(Saved entries)
/-- Each phase is entered from another by some step. -/
theorem witness_PhaseEnteredBy :
    (after (step (building 65535 []))).map (·.phase) = some .idle ∧
    (after (step { building 0 [Inputs.resetting] with phase := .idle })).map (·.phase) = some .build ∧
    (after (step (at' .idle [offer (.parityAlt 7)]))).map (·.phase) = some .altLoop ∧
    (after (step (at' .altLoop []))).map (·.phase) = some .resp := by decide

/-- A block in BUILD whose next entry holds another value than the build writes. -/
def wrongEntry : State := { building 1 [] with rom := [(1, 7)] }

theorem witness_StateWrittenOnlyBy : ∃ s t : State, step s = .next t ∧ ∃ a : Chunk, romRead t a ≠ romRead s a := by
  refine ⟨wrongEntry, buildStep wrongEntry.advance, rfl, buildAddress wrongEntry.advance, ?_⟩
  have written : romRead (buildStep wrongEntry.advance) (buildAddress wrongEntry.advance) =
      zext16 (fold (zext64 (buildAddress wrongEntry.advance))) := romWrite_romRead_self (s := wrongEntry.advance) rfl _ _
  rw [written]
  decide

theorem witness_InvariantKeptByEveryStep : ∃ s t : State, s.Inv ∧ step s = .next t ∧ t.phase = .resp :=
  ⟨at' .idle [offer (.parityLookup 3)], _, idle_inv _, rfl, by decide⟩

/-- Two states that differ in a register that holds no value, and both take a step. -/
theorem witness_UnwrittenStateNeverRead : ∃ s t s' t' : State, s.LiveEq t ∧ s ≠ t ∧ step s = .next s' ∧ step t = .next t' :=
  ⟨at' .idle [offer (.parity 3)], { at' .idle [offer (.parity 3)] with pceX := 9, rspResultQ := 5 }, _, _,
    ⟨rfl, rfl, rfl, rfl, rfl, nofun, nofun, nofun, nofun, fun _ _ => rfl⟩,
    by decide, rfl, rfl⟩

end Sys2Proof.Tests
end

/-! Proofs about the operand's chunks (spec/00_scope.md R9, spec/42_lookup.md R140). -/

namespace Sys2Proof.Machine

open Sys2Proof

/-- A chunk reads the operand from bit `16k` on, and holds nothing above its own 16 bits (R9). -/
theorem chunk_getLsbD (k : Nat) (x : Word) (i : Nat) :
    (chunk k x).getLsbD i = (decide (i < 16) && x.getLsbD (16 * k + i)) :=
  BitVec.getLsbD_extractLsb' ..

/-- An operand bit, found in the chunk whose range it lies in: the quotient by 16 names the chunk, the remainder the bit. -/
theorem getLsbD_eq_chunk_getLsbD (x : Word) (i : Nat) :
    x.getLsbD i = (chunk (i / 16) x).getLsbD (i % 16) := by
  have inChunk : i % 16 < 16 := Nat.mod_lt i (by decide)
  rw [chunk_getLsbD, decide_eq_true inChunk, Bool.true_and, Nat.div_add_mod]

/-- A bit of the concatenation is a bit of the chunk whose range it lies in, as for the operand itself. -/
theorem chunks_append_getLsbD (x : Word) {i : Nat} (hi : i < 64) :
    (chunk 3 x ++ chunk 2 x ++ chunk 1 x ++ chunk 0 x).getLsbD i = (chunk (i / 16) x).getLsbD (i % 16) := by
  simp only [BitVec.getLsbD_append]
  split_ifs with inChunk0 inChunk1 inChunk2
  · rw [show i / 16 = 0 by omega, show i % 16 = i by omega]
  · rw [show i / 16 = 1 by omega, show i % 16 = i - 16 by omega]
  · rw [show i / 16 = 2 by omega, show i % 16 = i - 16 - 16 by omega]
  · rw [show i / 16 = 3 by omega, show i % 16 = i - 16 - 16 - 16 by omega]

/-- The four chunks, highest first, are the operand (R140). -/
theorem chunks_append (x : Word) : chunk 3 x ++ chunk 2 x ++ chunk 1 x ++ chunk 0 x = x :=
  BitVec.eq_of_getLsbD_eq fun i hi =>
    (chunks_append_getLsbD x hi).trans (getLsbD_eq_chunk_getLsbD x i).symm

/-- Settles O25: a chunk's bits by the range it is cut from, and the concatenation bit by bit. -/
theorem chunksPartitionTheOperand : Obligations.ChunksPartitionTheOperand := by
  intro x
  refine ⟨fun k i _ hi => ?_, (chunks_append x).symm⟩
  rw [chunk_getLsbD, decide_eq_true hi, Bool.true_and]

end Sys2Proof.Machine

/-! What one step does, said once by the enabled event (spec/43_transactions.md R176), and the fields that accepting an operation
leaves or writes (spec/10_state.md R40). -/

namespace Sys2Proof.Machine

open Sys2Proof

/-- The effect of each step of R176, with the phase it is enabled in. -/
inductive StepEffect (s : State) : Event → State → Prop
  | reset : StepEffect s .reset s.advance.resetStep
  | buildStep (inBuild : s.phase = .build) : StepEffect s .buildStep (buildStep s.advance)
  | accept (i : Instr) (inIdle : s.phase = .idle) : StepEffect s (.accept i) (s.advance.accepted i)
  | altStep (inLoop : s.phase = .altLoop) : StepEffect s .altStep (altStep s.advance)
  | consume (inResp : s.phase = .resp) : StepEffect s .consume s.advance.consume
  | wait (waiting : s.phase = .idle ∨ s.phase = .resp) : StepEffect s .wait s.advance

/-- In IDLE an operation takes effect. -/
theorem exec_of_idle {s : State} (i : Instr) (inIdle : s.phase = .idle) : exec i s = .next (s.accepted i) := by
  rw [exec_eq_accept, accept_idle inIdle]

/-- Every step has the effect of the event that the ports and the phase enable. -/
theorem step_effect {s t : State} (h : step s = .next t) : StepEffect s (enabledEvent s.ports s) t := by
  unfold step at h
  rcases enabledEvent_cases s.ports s with ⟨_, he⟩ | ⟨_, hp, he⟩ | ⟨_, hp, _, he⟩ | ⟨_, hp, _, he⟩ | ⟨_, hp, he⟩ |
    ⟨_, hp, _, he⟩ | ⟨_, hp, _, he⟩ <;> rw [he] at h ⊢
  · cases h; exact .reset
  · cases h; exact .buildStep hp
  · cases (exec_of_idle (s := s.advance) _ hp).symm.trans h; exact .accept _ hp
  · cases h; exact .wait (.inl hp)
  · cases h; exact .altStep hp
  · cases h; exact .consume hp
  · cases h; exact .wait (.inr hp)

section Accepted

variable (s : State) (i : Instr)

@[simp] theorem accepted_config : (s.accepted i).config = s.config := by cases i <;> rfl
@[simp] theorem accepted_buildIdx : (s.accepted i).buildIdx = s.buildIdx := by cases i <;> rfl
@[simp] theorem accepted_rom : (s.accepted i).rom = s.rom := by cases i <;> rfl
@[simp] theorem accepted_epoch : (s.accepted i).epoch = s.epoch := by cases i <;> rfl
@[simp] theorem accepted_inputs : (s.accepted i).inputs = s.inputs := by cases i <;> rfl
@[simp] theorem accepted_received : (s.accepted i).received = s.received := by cases i <;> rfl
@[simp] theorem accepted_romRead (a : Chunk) : romRead (s.accepted i) a = romRead s a := by cases i <;> rfl

@[simp] theorem accepted_fault : (s.accepted i).fault = (s.fault || isReserved i) := by
  cases i <;> simp [State.accepted, isReserved]

theorem accepted_parityAlt (x : Word) : s.accepted (.parityAlt x) = s.startPce x := rfl

variable {i}

/-- An operation other than PARITY_ALT is answered at once (R101, R143, R202). -/
theorem accepted_phase_of_ne_parityAlt (hi : ∀ x, i ≠ .parityAlt x) : (s.accepted i).phase = .resp := by
  cases i with
  | parityAlt x => exact absurd rfl (hi x)
  | parity | parityLookup | reserved => rfl

/-- Only PARITY_ALT writes PCE at ACCEPT. -/
theorem accepted_pce_of_ne_parityAlt (hi : ∀ x, i ≠ .parityAlt x) :
    (s.accepted i).pceX = s.pceX ∧ (s.accepted i).pceAcc = s.pceAcc := by
  cases i with
  | parityAlt x => exact absurd rfl (hi x)
  | parity | parityLookup | reserved => exact ⟨rfl, rfl⟩

end Accepted

/-- A reserved request is one of the last constructor. -/
theorem isReserved_iff (i : Instr) : isReserved i = true ↔ ∃ x, i = .reserved x := by
  cases i <;> simp [isReserved]

/-- Whether a request is PARITY_ALT, the one operation that is not answered at once. -/
theorem parityAlt_or_ne (i : Instr) : (∃ x, i = .parityAlt x) ∨ ∀ x, i ≠ .parityAlt x := by
  cases i <;> simp

/-- An ALT_STEP that does not complete leaves the response registers (R122). -/
theorem altStep_response_of_ne_zero {s : State} (more : s.pceX ≠ 0) :
    (altStep s).rspResultQ = s.rspResultQ ∧ (altStep s).rspErrQ = s.rspErrQ := by
  rw [altStep_rspResultQ, altStep_rspErrQ, if_pos more, if_pos more]
  exact ⟨rfl, rfl⟩

/-- The content of a mask ROM does not depend on the rest of the state (spec/20_memory.md R52). -/
theorem romRead_eq_of_preloaded {s t : State} (sameConfig : t.config = s.config) (preloaded : s.config.romPreloaded = true)
    (a : Chunk) : romRead t a = romRead s a := by
  rw [romRead_preloaded preloaded, romRead_preloaded (sameConfig ▸ preloaded)]

/-- A BUILD_STEP writes the fold of the build address there. -/
theorem buildStep_romRead_self {s : State} (buildMode : s.config.romPreloaded = false) :
    romRead (buildStep s) (buildAddress s) = zext16 (fold (zext64 (buildAddress s))) :=
  romWrite_romRead_self buildMode _ _

/-- A BUILD_STEP writes no other entry. -/
theorem buildStep_romRead_ne (s : State) {a : Chunk} (other : a ≠ buildAddress s) :
    romRead (buildStep s) a = romRead s a :=
  romWrite_romRead_ne s _ other

/-- The address the next BUILD_STEP writes is the build index, when that is an address. -/
theorem buildAddress_toNat (s : State) : (buildAddress s).toNat = s.buildIdx.toNat % 65536 := by
  simp [buildAddress, BitVec.extractLsb'_toNat]

/-- An address at or below the build index is below it or is the one written next. -/
theorem lt_buildIdx_or_eq_buildAddress {s : State} {a : Chunk} (h : a.toNat < s.buildIdx.toNat + 1) :
    a.toNat < s.buildIdx.toNat ∨ a = buildAddress s := by
  rcases Nat.lt_succ_iff_lt_or_eq.mp h with below | atIndex
  · exact .inl below
  · refine .inr (BitVec.eq_of_toNat_eq ?_)
    rw [buildAddress_toNat, ← atIndex, Nat.mod_eq_of_lt a.isLt]

end Sys2Proof.Machine

/-! No step reads what holds no value (spec/10_state.md R38): each step keeps `State.LiveEq`. -/

namespace Sys2Proof.Machine

open Sys2Proof

namespace State.LiveEq

variable {s t : State}

/-- The port levels of the step are part of what holds a value. -/
theorem ports (h : s.LiveEq t) : s.ports = t.ports := by simp only [State.ports, h.inputs]

/-- Which step is enabled depends on the ports and the phase alone (R176). -/
theorem enabledEvent (h : s.LiveEq t) : enabledEvent s.ports s = enabledEvent t.ports t := by
  simp only [Machine.enabledEvent, h.ports, h.phase]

- Task prompt
Set down only these lines, exactly: the one containing "simp [buildAddress, BitVec.extractLsb'_toNat]" and each line after it through the end of the entries above.

- Result for this task
  simp [buildAddress, BitVec.extractLsb'_toNat]

/-- An address at or below the build index is below it or is the one written next. -/
theorem lt_buildIdx_or_eq_buildAddress {s : State} {a : Chunk} (h : a.toNat < s.buildIdx.toNat + 1) :
    a.toNat < s.buildIdx.toNat ∨ a = buildAddress s := by
  rcases Nat.lt_succ_iff_lt_or_eq.mp h with below | atIndex
  · exact .inl below
  · refine .inr (BitVec.eq_of_toNat_eq ?_)
    rw [buildAddress_toNat, ← atIndex, Nat.mod_eq_of_lt a.isLt]

end Sys2Proof.Machine

/-! No step reads what holds no value (spec/10_state.md R38): each step keeps `State.LiveEq`. -/

namespace Sys2Proof.Machine

open Sys2Proof

namespace State.LiveEq

variable {s t : State}

/-- The port levels of the step are part of what holds a value. -/
theorem ports (h : s.LiveEq t) : s.ports = t.ports := by simp only [State.ports, h.inputs]

/-- Which step is enabled depends on the ports and the phase alone (R176). -/
theorem enabledEvent (h : s.LiveEq t) : enabledEvent s.ports s = enabledEvent t.ports t := by
  simp only [Machine.enabledEvent, h.ports, h.phase]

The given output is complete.